Segment Start: SOURCE MATERIAL

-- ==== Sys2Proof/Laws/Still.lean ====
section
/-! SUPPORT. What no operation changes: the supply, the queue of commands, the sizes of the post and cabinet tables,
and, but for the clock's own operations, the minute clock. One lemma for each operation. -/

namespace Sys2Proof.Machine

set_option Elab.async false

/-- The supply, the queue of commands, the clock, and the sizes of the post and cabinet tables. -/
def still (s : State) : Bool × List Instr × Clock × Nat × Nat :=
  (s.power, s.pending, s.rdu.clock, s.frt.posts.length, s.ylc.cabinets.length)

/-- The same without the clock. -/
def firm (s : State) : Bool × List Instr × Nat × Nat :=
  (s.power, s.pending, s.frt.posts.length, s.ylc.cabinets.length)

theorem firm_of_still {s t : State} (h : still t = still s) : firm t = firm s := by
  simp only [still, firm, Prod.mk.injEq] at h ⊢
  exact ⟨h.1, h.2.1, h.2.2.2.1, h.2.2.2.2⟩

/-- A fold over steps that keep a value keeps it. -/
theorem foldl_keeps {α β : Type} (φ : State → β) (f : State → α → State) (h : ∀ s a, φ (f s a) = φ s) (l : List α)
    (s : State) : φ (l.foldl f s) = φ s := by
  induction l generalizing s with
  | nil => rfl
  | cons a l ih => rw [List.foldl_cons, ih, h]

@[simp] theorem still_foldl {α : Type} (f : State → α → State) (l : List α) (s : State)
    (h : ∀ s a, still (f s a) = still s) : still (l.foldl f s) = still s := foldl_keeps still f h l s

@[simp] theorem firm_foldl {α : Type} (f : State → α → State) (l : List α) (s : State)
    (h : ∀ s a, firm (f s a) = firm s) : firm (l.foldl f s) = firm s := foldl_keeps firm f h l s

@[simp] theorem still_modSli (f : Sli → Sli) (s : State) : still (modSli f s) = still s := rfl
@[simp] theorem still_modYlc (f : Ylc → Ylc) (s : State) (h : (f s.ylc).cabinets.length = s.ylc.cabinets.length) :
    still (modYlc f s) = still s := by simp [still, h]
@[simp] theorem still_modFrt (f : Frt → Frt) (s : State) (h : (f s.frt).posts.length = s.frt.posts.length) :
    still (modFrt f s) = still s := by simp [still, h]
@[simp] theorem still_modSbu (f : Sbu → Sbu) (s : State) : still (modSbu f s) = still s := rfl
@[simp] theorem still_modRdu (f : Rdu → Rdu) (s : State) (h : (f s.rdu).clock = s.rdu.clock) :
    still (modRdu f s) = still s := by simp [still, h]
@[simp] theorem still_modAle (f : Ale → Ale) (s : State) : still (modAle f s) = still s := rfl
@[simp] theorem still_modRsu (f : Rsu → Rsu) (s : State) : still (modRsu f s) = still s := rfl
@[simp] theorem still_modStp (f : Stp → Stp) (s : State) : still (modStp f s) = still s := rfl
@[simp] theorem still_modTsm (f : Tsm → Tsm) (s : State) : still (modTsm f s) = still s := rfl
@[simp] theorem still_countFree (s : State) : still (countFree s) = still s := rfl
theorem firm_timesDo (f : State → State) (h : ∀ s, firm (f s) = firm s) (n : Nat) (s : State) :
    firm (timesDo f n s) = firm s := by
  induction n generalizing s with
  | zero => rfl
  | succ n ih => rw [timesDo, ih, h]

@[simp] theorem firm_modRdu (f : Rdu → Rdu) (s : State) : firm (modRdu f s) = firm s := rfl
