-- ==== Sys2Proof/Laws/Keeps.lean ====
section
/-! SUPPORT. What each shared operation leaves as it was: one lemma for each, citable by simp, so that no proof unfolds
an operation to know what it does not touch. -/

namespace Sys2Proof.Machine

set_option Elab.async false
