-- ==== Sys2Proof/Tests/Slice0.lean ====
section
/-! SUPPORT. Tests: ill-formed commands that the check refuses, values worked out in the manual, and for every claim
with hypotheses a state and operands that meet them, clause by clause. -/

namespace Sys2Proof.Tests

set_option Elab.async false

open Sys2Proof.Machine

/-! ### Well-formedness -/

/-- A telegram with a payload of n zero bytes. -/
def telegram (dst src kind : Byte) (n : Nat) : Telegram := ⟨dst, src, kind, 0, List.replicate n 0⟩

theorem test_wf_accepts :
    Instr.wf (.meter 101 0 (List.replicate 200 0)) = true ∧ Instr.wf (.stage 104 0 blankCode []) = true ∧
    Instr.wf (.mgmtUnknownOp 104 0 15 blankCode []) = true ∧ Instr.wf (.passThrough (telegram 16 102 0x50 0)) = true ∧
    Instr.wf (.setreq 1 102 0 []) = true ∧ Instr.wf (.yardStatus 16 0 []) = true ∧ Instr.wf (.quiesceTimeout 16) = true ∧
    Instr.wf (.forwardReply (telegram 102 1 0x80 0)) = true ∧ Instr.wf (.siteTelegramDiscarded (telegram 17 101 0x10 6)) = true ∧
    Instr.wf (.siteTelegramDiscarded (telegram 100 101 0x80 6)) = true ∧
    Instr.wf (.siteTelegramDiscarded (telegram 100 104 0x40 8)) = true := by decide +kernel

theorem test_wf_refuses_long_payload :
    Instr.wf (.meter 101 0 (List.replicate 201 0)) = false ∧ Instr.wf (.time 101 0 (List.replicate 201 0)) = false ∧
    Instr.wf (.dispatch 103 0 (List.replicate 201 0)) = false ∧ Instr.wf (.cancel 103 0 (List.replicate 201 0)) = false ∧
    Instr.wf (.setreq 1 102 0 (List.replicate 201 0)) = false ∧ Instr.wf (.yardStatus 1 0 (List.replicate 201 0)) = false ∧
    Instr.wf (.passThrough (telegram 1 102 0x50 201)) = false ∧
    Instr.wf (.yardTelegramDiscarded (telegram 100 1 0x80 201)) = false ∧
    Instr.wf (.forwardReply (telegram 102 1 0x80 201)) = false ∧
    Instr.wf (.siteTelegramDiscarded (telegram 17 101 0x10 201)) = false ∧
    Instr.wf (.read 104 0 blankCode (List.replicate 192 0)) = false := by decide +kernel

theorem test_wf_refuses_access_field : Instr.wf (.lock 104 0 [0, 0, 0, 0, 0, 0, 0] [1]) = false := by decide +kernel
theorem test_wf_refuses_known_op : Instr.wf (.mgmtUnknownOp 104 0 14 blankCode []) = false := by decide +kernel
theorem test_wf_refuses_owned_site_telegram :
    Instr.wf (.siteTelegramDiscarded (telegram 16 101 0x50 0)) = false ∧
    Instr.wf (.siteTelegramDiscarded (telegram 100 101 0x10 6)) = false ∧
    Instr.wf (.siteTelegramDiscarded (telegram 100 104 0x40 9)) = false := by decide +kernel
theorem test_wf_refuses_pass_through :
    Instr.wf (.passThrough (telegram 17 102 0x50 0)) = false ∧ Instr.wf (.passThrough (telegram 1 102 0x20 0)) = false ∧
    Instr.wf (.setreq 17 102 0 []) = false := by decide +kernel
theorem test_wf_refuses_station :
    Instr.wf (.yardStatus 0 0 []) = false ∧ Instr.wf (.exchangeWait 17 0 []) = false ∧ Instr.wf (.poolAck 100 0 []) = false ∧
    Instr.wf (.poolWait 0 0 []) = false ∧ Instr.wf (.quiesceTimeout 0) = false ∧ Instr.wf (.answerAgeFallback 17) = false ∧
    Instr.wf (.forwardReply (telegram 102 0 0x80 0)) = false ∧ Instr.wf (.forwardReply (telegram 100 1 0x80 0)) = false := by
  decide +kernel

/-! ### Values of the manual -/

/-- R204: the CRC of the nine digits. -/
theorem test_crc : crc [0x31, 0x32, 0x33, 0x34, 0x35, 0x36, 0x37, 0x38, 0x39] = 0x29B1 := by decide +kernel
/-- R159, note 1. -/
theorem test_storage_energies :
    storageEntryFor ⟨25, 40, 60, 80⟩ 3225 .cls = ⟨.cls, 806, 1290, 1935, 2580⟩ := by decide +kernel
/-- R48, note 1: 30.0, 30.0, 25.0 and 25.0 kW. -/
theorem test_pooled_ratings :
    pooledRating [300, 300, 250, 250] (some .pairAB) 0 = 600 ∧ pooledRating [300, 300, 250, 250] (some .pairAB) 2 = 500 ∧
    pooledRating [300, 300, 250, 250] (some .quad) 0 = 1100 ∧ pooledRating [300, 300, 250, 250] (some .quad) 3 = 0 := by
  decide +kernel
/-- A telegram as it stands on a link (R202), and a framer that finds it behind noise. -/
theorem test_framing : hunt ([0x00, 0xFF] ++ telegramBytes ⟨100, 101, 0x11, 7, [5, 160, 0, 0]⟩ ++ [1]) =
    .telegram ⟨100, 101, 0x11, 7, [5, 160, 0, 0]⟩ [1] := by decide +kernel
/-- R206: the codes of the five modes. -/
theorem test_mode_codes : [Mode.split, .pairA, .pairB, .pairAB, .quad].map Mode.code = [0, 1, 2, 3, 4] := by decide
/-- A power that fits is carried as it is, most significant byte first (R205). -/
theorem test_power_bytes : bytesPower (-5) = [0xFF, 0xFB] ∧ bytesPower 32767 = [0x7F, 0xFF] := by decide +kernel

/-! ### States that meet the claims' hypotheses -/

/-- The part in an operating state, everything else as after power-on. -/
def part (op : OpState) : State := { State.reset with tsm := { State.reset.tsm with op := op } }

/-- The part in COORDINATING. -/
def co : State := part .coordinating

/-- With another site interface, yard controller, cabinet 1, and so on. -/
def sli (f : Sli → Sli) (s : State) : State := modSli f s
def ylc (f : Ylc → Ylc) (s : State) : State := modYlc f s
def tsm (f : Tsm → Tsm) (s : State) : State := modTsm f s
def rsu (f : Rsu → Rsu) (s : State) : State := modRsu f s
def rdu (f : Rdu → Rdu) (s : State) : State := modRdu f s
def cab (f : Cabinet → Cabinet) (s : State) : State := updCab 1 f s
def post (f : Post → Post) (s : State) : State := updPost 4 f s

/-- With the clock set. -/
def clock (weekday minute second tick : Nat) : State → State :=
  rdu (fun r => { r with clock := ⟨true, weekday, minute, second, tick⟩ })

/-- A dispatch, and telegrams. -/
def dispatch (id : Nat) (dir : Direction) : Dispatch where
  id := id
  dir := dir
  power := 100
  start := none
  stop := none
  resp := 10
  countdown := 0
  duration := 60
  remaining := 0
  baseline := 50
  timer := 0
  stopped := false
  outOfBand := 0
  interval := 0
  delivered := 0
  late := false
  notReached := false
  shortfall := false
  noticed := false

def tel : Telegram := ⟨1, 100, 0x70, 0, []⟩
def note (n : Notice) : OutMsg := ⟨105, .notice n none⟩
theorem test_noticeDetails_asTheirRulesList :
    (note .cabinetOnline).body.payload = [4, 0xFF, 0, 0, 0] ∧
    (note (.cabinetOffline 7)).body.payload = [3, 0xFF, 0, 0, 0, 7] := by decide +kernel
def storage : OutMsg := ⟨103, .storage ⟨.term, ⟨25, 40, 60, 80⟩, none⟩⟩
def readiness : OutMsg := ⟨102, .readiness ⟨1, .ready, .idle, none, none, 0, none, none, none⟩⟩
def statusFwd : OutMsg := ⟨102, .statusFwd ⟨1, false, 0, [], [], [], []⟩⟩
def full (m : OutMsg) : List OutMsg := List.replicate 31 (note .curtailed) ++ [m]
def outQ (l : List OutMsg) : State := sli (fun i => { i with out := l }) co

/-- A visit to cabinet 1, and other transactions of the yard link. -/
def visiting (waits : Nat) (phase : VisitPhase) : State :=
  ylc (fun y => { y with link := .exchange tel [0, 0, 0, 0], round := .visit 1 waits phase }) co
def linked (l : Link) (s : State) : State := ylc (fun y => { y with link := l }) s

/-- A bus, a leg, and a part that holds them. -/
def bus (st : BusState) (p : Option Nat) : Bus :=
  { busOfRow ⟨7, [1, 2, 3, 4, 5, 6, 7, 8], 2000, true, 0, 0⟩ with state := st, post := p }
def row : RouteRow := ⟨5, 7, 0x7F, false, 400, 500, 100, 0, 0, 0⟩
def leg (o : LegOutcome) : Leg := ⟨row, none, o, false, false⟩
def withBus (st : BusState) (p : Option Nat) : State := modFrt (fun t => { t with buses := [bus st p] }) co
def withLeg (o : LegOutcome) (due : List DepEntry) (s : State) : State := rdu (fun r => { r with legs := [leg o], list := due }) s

Segment End: SOURCE MATERIAL

Nothing but an exact copy of the lines from the first one above through the line holding "cabinet tables. -/" should be returned.

EXERCISE OUTPUT:
-- ==== Sys2Proof/Laws/Still.lean ====
section
/-! SUPPORT. What no operation changes: the supply, the queue of commands, the sizes of the post and cabinet tables,
and, but for the clock's own operations, the minute clock. One lemma for each operation. -/

namespace Sys2Proof.Machine

set_option Elab.async false

/-- The supply, the queue of commands, the clock, and the sizes of the post and cabinet tables. -/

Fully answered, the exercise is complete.